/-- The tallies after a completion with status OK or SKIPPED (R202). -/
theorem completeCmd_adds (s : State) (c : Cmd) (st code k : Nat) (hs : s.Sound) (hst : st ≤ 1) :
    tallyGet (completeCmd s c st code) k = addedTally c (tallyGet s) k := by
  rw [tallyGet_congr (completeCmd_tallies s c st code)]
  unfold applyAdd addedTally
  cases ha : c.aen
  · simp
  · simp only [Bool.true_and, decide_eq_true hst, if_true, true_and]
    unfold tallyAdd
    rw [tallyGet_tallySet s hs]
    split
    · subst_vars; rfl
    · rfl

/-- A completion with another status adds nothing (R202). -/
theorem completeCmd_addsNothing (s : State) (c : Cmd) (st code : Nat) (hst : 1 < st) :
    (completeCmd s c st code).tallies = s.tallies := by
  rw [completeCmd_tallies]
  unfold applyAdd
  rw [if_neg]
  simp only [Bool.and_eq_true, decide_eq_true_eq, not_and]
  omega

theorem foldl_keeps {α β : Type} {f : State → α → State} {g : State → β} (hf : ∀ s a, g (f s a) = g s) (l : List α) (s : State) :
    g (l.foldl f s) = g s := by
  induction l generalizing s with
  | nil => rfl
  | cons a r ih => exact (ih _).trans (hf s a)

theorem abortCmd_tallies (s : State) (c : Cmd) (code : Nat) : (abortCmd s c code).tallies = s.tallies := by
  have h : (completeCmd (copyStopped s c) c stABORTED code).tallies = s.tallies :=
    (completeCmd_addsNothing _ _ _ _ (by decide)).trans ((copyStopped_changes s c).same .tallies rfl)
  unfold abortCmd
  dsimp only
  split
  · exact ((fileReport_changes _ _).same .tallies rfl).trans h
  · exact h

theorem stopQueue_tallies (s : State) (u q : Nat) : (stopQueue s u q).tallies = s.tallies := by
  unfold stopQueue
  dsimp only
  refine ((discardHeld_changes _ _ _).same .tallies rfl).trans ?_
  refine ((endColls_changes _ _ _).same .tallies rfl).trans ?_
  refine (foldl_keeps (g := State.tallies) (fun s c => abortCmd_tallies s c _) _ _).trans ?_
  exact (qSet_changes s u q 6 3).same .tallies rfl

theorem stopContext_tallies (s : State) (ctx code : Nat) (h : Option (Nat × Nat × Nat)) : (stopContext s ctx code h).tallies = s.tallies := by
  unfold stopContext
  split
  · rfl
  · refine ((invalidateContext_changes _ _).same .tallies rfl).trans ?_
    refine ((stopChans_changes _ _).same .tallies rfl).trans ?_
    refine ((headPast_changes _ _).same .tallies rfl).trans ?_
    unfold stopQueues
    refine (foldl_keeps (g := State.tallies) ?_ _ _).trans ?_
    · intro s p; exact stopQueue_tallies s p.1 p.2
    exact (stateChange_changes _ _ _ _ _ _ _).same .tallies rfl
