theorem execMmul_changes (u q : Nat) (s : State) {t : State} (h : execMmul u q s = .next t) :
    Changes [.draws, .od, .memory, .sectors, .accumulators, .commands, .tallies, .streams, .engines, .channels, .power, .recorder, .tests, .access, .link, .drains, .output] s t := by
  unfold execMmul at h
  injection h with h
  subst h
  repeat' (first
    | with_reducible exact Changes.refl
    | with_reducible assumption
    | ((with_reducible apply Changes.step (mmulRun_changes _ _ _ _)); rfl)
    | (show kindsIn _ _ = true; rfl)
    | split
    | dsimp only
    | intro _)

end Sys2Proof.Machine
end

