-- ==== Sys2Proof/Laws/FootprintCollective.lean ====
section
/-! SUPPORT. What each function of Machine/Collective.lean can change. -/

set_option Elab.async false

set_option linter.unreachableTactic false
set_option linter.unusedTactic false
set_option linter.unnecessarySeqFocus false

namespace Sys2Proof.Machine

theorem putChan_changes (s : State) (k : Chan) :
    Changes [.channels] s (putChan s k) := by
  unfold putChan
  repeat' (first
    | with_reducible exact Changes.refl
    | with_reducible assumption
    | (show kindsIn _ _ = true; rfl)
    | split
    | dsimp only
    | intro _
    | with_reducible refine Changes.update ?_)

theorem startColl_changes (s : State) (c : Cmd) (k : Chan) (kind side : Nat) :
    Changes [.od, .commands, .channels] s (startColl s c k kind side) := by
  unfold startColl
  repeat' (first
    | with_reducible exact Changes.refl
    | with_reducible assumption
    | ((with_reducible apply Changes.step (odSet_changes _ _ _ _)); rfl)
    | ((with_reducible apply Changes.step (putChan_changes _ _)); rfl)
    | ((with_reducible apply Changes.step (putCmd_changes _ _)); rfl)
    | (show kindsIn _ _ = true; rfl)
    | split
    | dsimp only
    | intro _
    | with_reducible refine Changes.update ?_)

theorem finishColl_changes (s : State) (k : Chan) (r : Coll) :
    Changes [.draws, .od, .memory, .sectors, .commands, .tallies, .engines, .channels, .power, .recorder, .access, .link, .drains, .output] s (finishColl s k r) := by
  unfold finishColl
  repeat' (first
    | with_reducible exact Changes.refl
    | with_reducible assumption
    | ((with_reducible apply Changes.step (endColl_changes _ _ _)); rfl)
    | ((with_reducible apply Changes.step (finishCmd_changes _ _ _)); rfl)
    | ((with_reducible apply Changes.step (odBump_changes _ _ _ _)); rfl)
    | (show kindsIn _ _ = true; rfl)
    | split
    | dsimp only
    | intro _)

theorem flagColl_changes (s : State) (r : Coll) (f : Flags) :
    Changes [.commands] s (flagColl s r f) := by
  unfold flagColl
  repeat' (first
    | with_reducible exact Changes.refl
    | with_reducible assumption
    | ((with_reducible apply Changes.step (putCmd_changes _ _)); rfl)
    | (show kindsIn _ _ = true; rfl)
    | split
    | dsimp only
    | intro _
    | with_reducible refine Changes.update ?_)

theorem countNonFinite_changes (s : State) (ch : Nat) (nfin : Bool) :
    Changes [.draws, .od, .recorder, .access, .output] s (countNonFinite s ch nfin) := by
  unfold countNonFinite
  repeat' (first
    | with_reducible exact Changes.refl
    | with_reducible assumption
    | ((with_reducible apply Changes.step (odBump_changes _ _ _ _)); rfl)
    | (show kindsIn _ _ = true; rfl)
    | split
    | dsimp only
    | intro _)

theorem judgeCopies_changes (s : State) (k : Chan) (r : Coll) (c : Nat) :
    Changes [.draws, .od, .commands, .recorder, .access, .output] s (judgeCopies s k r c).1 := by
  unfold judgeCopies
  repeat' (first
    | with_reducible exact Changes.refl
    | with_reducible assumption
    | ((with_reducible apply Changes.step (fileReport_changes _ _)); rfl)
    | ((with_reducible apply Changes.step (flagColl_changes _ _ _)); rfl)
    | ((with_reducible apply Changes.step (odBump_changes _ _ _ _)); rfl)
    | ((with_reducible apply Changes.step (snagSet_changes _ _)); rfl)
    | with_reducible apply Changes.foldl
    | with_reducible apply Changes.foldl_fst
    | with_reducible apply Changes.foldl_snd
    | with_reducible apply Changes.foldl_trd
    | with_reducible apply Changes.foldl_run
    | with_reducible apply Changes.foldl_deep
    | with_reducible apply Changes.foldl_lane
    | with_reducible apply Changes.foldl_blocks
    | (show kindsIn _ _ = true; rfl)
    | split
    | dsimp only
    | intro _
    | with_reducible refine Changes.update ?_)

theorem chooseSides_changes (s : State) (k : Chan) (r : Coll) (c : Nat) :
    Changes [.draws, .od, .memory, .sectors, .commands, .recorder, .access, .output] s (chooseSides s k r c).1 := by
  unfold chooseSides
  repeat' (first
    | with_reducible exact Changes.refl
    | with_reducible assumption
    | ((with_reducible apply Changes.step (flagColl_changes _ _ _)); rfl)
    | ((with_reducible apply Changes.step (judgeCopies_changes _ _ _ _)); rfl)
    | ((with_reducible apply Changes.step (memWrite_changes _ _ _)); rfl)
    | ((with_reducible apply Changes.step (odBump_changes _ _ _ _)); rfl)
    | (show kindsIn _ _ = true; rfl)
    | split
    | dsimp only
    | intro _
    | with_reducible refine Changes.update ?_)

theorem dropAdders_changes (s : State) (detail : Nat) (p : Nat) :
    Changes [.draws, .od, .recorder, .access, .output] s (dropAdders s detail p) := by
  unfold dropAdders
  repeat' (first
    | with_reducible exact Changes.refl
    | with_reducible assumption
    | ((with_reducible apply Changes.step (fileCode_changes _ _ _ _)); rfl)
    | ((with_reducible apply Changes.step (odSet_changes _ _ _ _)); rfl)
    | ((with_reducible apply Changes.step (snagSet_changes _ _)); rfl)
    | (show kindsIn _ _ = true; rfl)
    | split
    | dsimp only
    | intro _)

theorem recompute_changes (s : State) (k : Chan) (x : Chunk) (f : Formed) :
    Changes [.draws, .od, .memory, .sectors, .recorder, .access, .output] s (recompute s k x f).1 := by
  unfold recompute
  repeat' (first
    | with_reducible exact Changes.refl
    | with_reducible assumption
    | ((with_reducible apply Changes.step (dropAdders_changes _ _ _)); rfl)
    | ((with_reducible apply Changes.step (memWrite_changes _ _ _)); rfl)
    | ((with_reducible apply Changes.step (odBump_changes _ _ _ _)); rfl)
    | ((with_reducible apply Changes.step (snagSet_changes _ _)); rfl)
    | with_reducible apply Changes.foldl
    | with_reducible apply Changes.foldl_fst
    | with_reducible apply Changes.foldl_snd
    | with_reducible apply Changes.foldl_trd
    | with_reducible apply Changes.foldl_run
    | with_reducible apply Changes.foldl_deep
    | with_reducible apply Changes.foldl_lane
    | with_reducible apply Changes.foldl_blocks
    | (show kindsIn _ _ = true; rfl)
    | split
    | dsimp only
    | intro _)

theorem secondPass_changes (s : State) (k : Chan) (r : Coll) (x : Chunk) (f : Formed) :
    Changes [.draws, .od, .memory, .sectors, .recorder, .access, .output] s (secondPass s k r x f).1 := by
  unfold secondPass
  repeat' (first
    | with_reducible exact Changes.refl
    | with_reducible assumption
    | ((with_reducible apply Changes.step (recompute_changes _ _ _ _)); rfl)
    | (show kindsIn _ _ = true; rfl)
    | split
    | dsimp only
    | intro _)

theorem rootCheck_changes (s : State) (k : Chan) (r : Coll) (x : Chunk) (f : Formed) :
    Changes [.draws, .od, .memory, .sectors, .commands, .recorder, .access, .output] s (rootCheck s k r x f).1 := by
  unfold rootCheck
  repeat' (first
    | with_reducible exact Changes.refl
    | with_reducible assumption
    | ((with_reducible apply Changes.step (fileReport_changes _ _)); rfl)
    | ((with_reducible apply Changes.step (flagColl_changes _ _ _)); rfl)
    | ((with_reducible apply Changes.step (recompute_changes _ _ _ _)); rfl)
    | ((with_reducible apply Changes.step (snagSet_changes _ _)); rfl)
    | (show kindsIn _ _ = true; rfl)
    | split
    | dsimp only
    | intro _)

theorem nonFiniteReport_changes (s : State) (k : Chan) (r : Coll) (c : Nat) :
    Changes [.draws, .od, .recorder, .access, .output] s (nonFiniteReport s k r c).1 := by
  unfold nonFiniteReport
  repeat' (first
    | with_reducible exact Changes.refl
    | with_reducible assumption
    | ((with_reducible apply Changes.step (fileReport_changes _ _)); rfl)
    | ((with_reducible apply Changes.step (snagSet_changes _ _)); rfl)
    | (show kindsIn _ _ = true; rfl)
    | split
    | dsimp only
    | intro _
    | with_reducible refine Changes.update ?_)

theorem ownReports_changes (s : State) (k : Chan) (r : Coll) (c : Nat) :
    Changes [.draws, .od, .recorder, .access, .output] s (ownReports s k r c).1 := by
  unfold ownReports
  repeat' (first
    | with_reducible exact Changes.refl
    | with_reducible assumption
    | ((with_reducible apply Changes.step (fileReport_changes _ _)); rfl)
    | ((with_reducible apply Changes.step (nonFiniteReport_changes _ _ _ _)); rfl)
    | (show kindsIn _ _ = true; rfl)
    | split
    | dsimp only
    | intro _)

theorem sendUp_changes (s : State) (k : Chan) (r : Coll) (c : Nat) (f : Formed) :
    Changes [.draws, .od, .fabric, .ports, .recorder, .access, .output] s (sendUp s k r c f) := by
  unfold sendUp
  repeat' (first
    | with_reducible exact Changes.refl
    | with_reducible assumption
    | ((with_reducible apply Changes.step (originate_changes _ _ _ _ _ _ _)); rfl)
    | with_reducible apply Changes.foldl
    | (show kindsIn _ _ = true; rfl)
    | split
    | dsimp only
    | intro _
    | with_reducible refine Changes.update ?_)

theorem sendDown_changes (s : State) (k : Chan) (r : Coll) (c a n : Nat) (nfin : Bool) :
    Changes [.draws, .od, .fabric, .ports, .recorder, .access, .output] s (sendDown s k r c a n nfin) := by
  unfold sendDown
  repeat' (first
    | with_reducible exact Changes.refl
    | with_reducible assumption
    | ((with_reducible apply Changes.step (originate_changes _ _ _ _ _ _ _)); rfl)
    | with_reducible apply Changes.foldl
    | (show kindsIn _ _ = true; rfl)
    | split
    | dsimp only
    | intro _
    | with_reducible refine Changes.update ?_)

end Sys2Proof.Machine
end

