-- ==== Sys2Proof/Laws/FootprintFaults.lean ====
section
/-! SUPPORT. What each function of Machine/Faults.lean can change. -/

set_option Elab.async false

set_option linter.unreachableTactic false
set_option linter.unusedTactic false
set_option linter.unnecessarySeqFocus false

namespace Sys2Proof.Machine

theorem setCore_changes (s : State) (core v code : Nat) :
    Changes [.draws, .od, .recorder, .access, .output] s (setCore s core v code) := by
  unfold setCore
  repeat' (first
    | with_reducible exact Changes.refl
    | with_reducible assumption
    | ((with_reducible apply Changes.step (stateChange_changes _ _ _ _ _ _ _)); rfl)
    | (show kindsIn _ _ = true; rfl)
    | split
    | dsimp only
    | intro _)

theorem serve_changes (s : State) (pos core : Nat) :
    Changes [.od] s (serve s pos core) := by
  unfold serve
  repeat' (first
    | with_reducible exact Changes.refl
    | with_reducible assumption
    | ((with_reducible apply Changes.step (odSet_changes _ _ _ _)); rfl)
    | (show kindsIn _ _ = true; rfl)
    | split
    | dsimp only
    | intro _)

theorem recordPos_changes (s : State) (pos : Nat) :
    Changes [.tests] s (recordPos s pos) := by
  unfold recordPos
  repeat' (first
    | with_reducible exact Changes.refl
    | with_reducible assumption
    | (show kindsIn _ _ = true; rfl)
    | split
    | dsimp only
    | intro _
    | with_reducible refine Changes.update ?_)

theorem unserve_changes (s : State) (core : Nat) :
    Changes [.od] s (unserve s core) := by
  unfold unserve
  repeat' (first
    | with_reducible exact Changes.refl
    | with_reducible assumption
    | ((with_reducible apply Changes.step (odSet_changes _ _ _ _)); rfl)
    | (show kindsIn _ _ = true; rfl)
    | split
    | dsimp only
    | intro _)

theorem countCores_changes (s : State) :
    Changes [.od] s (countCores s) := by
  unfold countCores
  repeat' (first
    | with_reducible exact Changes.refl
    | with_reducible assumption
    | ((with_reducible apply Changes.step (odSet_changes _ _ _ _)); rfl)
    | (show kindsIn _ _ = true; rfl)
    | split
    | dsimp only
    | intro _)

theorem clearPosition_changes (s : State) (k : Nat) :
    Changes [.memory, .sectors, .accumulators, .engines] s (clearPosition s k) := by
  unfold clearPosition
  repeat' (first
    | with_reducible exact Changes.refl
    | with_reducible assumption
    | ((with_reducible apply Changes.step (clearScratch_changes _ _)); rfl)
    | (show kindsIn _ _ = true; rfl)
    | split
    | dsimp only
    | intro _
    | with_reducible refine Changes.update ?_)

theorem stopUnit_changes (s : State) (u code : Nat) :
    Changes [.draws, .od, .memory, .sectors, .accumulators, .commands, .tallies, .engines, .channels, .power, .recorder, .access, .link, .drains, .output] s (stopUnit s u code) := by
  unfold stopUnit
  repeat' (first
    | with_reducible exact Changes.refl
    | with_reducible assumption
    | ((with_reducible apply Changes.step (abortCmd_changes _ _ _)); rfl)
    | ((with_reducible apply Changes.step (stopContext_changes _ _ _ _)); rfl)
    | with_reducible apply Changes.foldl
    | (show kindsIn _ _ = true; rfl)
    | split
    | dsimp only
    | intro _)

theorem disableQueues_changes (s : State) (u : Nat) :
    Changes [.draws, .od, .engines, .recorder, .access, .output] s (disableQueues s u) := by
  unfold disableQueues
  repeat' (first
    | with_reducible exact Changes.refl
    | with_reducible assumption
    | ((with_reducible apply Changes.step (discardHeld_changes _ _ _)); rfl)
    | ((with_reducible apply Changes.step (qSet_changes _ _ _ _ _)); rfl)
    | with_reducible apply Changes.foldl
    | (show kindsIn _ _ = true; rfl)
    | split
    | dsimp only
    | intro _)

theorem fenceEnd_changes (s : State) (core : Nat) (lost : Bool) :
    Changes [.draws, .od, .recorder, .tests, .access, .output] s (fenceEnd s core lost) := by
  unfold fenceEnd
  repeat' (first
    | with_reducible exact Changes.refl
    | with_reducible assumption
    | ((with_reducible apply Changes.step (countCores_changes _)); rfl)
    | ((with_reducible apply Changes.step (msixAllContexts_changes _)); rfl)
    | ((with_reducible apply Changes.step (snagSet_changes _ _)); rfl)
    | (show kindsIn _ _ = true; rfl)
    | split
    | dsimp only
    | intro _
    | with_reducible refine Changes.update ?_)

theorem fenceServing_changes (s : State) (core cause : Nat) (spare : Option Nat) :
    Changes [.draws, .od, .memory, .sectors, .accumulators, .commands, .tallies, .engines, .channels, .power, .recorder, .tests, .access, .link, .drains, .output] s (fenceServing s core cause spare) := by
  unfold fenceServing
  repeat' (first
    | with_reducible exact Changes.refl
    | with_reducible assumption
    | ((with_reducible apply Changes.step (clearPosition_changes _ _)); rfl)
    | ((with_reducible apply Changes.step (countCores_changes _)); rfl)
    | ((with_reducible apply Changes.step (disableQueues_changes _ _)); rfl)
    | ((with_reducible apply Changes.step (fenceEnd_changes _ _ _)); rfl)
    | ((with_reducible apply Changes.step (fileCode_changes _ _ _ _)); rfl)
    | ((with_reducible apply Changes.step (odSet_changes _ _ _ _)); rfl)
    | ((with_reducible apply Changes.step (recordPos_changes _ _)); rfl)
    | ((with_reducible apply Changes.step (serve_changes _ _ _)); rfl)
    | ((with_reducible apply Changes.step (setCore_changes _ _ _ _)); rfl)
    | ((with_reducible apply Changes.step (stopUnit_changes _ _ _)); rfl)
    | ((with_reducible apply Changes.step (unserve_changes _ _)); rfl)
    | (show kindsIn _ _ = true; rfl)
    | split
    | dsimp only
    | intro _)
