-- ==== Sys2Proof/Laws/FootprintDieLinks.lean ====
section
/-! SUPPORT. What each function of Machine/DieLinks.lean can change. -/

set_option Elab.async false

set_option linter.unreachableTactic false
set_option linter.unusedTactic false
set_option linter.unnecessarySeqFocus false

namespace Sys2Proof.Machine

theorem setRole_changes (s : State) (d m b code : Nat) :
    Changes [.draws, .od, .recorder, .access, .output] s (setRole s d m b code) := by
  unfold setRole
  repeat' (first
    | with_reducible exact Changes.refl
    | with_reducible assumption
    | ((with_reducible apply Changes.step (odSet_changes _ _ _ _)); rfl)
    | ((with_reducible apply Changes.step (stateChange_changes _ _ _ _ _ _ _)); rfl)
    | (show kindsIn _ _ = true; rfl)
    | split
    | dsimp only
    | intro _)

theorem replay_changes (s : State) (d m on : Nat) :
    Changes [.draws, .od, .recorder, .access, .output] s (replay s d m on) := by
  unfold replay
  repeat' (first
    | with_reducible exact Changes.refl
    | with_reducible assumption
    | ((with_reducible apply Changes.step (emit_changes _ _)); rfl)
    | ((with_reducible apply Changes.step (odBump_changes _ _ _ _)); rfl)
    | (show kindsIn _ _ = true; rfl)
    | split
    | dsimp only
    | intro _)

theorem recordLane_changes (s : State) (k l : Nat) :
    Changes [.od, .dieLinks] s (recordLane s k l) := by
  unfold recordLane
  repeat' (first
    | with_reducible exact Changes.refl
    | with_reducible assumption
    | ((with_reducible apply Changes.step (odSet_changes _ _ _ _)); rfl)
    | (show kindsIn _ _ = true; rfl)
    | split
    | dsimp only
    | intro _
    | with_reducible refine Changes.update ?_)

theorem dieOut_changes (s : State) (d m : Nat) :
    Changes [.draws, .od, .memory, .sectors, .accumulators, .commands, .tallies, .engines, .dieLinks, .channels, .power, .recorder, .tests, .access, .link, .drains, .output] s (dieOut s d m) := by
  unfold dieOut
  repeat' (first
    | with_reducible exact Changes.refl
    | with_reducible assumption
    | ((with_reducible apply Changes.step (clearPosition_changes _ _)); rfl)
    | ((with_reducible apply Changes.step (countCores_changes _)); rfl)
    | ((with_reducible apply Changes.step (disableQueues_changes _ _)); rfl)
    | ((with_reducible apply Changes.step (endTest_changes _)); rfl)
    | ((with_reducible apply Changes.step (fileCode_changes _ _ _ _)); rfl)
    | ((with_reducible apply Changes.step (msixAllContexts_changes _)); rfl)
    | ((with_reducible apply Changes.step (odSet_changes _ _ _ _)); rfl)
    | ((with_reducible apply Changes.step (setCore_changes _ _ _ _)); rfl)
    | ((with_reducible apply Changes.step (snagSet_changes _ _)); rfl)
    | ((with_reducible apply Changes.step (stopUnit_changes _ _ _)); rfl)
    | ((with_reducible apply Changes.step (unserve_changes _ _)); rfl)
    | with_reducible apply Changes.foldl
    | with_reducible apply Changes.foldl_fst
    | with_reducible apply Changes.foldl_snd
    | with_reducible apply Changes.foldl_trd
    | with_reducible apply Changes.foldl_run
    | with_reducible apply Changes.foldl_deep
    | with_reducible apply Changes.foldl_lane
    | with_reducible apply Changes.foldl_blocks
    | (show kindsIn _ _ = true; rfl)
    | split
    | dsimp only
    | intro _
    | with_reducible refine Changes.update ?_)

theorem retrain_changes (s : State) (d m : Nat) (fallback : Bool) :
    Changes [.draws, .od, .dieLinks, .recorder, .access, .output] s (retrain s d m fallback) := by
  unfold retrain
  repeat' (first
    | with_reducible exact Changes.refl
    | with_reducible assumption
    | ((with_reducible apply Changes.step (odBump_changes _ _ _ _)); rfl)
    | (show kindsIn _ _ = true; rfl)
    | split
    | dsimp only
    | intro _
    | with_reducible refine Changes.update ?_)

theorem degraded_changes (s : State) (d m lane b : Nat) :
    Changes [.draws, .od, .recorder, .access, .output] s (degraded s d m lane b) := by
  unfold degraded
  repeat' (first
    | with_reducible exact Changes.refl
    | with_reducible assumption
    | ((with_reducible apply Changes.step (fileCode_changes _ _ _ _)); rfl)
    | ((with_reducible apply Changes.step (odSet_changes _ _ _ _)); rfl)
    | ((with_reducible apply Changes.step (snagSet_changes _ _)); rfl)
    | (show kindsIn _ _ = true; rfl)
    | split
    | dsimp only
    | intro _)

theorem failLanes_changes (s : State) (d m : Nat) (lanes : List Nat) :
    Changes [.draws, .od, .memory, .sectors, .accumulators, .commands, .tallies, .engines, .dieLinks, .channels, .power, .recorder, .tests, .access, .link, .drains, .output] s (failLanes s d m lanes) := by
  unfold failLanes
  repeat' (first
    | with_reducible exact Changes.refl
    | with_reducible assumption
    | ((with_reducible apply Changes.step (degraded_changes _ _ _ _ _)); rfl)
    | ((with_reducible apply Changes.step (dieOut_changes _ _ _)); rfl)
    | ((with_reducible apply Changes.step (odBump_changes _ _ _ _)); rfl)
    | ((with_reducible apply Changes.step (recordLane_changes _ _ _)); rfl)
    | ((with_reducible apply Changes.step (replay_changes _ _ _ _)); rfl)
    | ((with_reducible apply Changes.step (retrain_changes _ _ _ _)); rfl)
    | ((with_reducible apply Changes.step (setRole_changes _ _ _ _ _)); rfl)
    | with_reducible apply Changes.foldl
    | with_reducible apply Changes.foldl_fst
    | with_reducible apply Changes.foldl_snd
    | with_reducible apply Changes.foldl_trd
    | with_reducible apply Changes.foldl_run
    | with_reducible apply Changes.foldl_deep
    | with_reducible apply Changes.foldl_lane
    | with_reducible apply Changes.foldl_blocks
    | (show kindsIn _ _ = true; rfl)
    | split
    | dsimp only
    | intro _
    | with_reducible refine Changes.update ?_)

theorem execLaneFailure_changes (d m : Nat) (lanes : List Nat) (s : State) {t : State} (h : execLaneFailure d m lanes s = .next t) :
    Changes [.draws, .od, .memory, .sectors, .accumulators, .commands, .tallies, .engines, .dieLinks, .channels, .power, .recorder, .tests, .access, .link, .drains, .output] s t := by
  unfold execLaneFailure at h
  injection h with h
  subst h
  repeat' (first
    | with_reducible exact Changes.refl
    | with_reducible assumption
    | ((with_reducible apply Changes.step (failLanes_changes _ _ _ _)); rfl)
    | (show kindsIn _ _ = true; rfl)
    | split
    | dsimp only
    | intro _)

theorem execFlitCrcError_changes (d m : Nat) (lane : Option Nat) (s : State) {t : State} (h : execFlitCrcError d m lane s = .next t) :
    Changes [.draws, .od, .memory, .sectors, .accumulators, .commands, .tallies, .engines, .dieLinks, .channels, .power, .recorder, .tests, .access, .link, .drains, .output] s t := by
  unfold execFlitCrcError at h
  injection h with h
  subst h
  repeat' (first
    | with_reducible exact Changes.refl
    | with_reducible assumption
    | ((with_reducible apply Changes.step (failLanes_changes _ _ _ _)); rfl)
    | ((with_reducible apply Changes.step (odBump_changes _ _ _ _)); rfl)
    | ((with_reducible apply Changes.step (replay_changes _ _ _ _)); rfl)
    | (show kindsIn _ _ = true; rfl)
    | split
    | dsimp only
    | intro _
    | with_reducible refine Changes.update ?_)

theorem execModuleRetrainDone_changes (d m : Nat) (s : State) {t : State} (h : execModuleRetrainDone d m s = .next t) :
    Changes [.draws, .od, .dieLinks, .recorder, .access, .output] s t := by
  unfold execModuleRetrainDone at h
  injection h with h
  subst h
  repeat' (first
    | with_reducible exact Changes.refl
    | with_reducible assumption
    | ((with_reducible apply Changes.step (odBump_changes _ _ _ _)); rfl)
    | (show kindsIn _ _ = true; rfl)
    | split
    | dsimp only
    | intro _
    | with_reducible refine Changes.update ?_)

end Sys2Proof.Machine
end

# [Task objective]
Copy each line holding "function" from the material above.

# [Response for this exercise]
/-! SUPPORT. What each function of Machine/Collective.lean can change. -/
/-! SUPPORT. What each function of Machine/Faults.lean can change. -/
/-! SUPPORT. What each function of Machine/DieLinks.lean can change. -/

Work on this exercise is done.